Not many Scots-Americans may have taken to the kilt, except for ceremonial occasions like the annual Grandfather Mountain festival, and one who did is reported to have suffered near-martyrdom in Peachtree City, in the Georgia Lowlands around Atlanta. He was allegedly barred from the local high-school prom on the grounds that all bare knees were prohibited by a ban of shorts. Maybe that was why in Asheville the most fervent Scots-American I met was not wearing the kilt but a well-tailored tartan suit. But to speak less than tactfully, even less than reverently, about clans and tartans in North Carolina would have been inappropriate as well as inexpedient. More than any part of the United States, it not only inherits a substantial Scots heritage but one reflecting in roughly equal measure the three main elements in it: Lowland, Highland, and Ulster-Scots -- or in American English, 'Scotch-Irish'.

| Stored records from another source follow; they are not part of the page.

-- ==== Sys2Proof/Machine/Recipes.lean ====
section
/-! DEFINITION. Recipes and adapters (09: R244–R248; 10: R270–R275): the image and its checks in the order of
Table 09.11, loading and unloading. The content of the sections whose encoding the manual does not give stands in the
command's RecipeInfo. -/

namespace Sys2Proof.Machine

/-! ## The image (Table 09.12, R245) -/

/-- A section: kind, offset, length. -/
structure ImagePart where
  kind : Nat
  off : Nat
  len : Nat
  deriving DecidableEq, Repr

/-- The section table of an image. -/
def sectionTable (im : List Byte) : List ImagePart :=
  (upto (secNat im 6 2)).map (fun i => ⟨secNat im (0x100 + 32 * i) 1, secNat im (0x108 + 32 * i) 8, secNat im (0x110 + 32 * i) 8⟩)

/-- No two sections overlap, nor carry the same kind. -/
def sectionsApart : List ImagePart → Bool
  | [] => true
  | s :: r => r.all (fun x => x.kind != s.kind && (x.off + x.len ≤ s.off || s.off + s.len ≤ x.off)) && sectionsApart r

/-- Step 2: header and section table. `len` is the descriptor's image length. -/
def imageOk (im : List Byte) (len : Nat) : Bool :=
  let n := secNat im 6 2
  let ss := sectionTable im
  let zero := fun (o k : Nat) => ((im.drop o).take k).all (· == 0)
  secNat im 0 4 == 0x50435252 && secNat im 4 2 == 1 && 1 ≤ n && n ≤ 16 && secNat im 8 8 == len
    && 0x100 + 32 * n ≤ len && zero 0x10 48 && zero 0x80 128
    && (upto n).all (fun i => zero (0x101 + 32 * i) 7 && zero (0x118 + 32 * i) 8)
    && ss.all (fun s => 1 ≤ s.kind && s.kind ≤ 0x0A && s.off % 4096 == 0 && 0x1000 ≤ s.off && s.off + s.len ≤ len)
    && sectionsApart ss && [1, 2, 8].all (fun k => ss.any (fun s => s.kind == k))

/-- The bytes of a section; none where the image lacks it. -/
def sectionBytes (im : List Byte) (kind : Nat) : List Byte :=
  match (sectionTable im).find? (fun s => s.kind == kind) with
  | some s => (im.drop s.off).take s.len
  | none => []

/-! ## Placement (R102, R103, R131): detail 0x0004 -/

/-- Do two runs share a bank pair. -/
def runsMeet (a b : Run) : Bool :=
  a.slice == b.slice && a.first < b.first + b.count && b.first < a.first + a.count

/-- No pair is named twice. -/
def runsApart : List Run → Bool
  | [] => true
  | r :: rs => rs.all (fun x => !runsMeet r x) && runsApart rs

/-- All runs of a placement: weight set and pools. -/
def runsOf (i : RecipeInfo) : List Run := i.weightRuns ++ (i.pools.map (·.runs)).flatten

/-- Do the pairs of these runs all lie in one set. -/
def runsWithin (rs set : List Run) : Bool :=
  rs.all (fun r => (upto r.count).all (fun k => set.any (fun x => runHas x r.slice (r.first + k))))

/-- A crumb group (R111): 1 to 64 runs, no pair twice, all in one bank set of the Recipe. -/
def groupOk (i : RecipeInfo) (g : List Run) : Bool :=
  1 ≤ g.length && g.length ≤ 64 && runsApart g && (runsWithin g i.weightRuns || i.pools.any (fun p => runsWithin g p.runs))

/-- Is a Loaf location valid for n bytes (R102), in the weight set. -/
def locationOk (i : RecipeInfo) (loc n : Nat) : Bool :=
  loc / 2 ^ 32 < 12 && loc % 2 ^ 21 + n ≤ 0x180000
    && i.weightRuns.any (fun r => runHas r (loc / 2 ^ 32) (loc % 2 ^ 32 / 2 ^ 22))

/-- The groups, the places of the weight data, the stream slots and the resident tensors of a placement (R102, R111,
R220). -/
def placesOk (i : RecipeInfo) : Bool :=
  i.groups.length ≤ 4096 && i.groups.all (groupOk i) && i.weightPlaces.all (fun p => locationOk i p.loc p.len)
    && i.slotSets.all (fun s => s.group < i.groups.length && s.base + s.count * s.rows i ≤ 12288)
    && i.residents.all (fun t => t.group < i.groups.length && t.base < 12288)

/-- The placement of a Recipe, against the census, the table and bench sets, and the other loaded Recipes. -/
def Device.placementOk (e : Env) (d : Device) (i : RecipeInfo) : Bool :=
  let rs := runsOf i
  let others := (d.recipes.map (fun r => runsOf r.2.info)).flatten
  let fixed := (upto 32).map (tableRun e) |>.filter (fun (r : Run) => r.count != 0)
  let outside := d.health.out ++ d.health.soft
  rs.all (fun r => r.slice < 12 && 1 ≤ r.count && r.first + r.count ≤ 1024)
    && runsApart rs && runPairs i.weightRuns > 0
    && rs.all (fun r => !(others ++ fixed).any (runsMeet r) && !outside.any (fun b => runHas r (b / 2048) (b % 2048 / 2)))
    && i.pools.all (fun p => p.base + p.slots * p.slotBytes / 2 ≤ 0x180000) && placesOk i

/-! ## Codes: detail 0x0005 -/

/-- Crumb operators (Table 05.4). -/
def crumbOps : List Nat := [0x01, 0x02, 0x03, 0x10, 0x11, 0x12, 0x18, 0x19, 0x1A, 0x1B, 0x1C, 0x20, 0x28]

/-- Oven operators (Table 06.2), those of job programs only at the end. -/
def ovenOps : List Nat :=
  [0x41, 0x42, 0x43, 0x50, 0x51, 0x52, 0x58, 0x59, 0x5A, 0x5B, 0x5C, 0x60, 0x68, 0x70, 0x71, 0x78, 0x79, 0x7A]

def jobOnly (op : Nat) : Bool := op == 0x78 || op == 0x79 || op == 0x7A

/-- Activation formats of a MAC: INT8, FP8, BF16, FP16, MXFP8 (R86). -/
def macActivation (f : Nat) : Bool := f == 0 || f == 2 || f == 3 || f == 4 || f == 5 || f == 7 || f == 8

The Highland Scots settlers or North Carolina, who might have recognised at least some of the tartans and of the sporting items on the Grandfather Mountain agenda, actually became lowlanders in the New World. If a heritage centre werew mainly to commemorate them, it would be better placed in the Cape Fear river 'Scotch country', where Campbel-town is concealed under the post-revolutionary name of Fayetteville.
When the Rev. David Macrae visited the area immediately after the Civil War, he could still find not only numerous fellow-clansmen plus Macnairs, Macleods, and others, but 'a very few' people who could speak and read Gaelic. He heard the tale -- gaining in the telling, perhaps -- of a prisoner acquitted because his counsel had addressed the jury in better Gaelic than the State attorney's. In this part of North Carolina many of the Scots settlers had been on the wrong side in the Jacobite risings against the British Crown but became 'Tories' in their American exile and stayed true to their post-rebellion oath of allegiance to King George -- among them Flora MacDonald, the heroine who helped to see the defeated Prince Charles Edward safely back to France after the rout at Culloden. …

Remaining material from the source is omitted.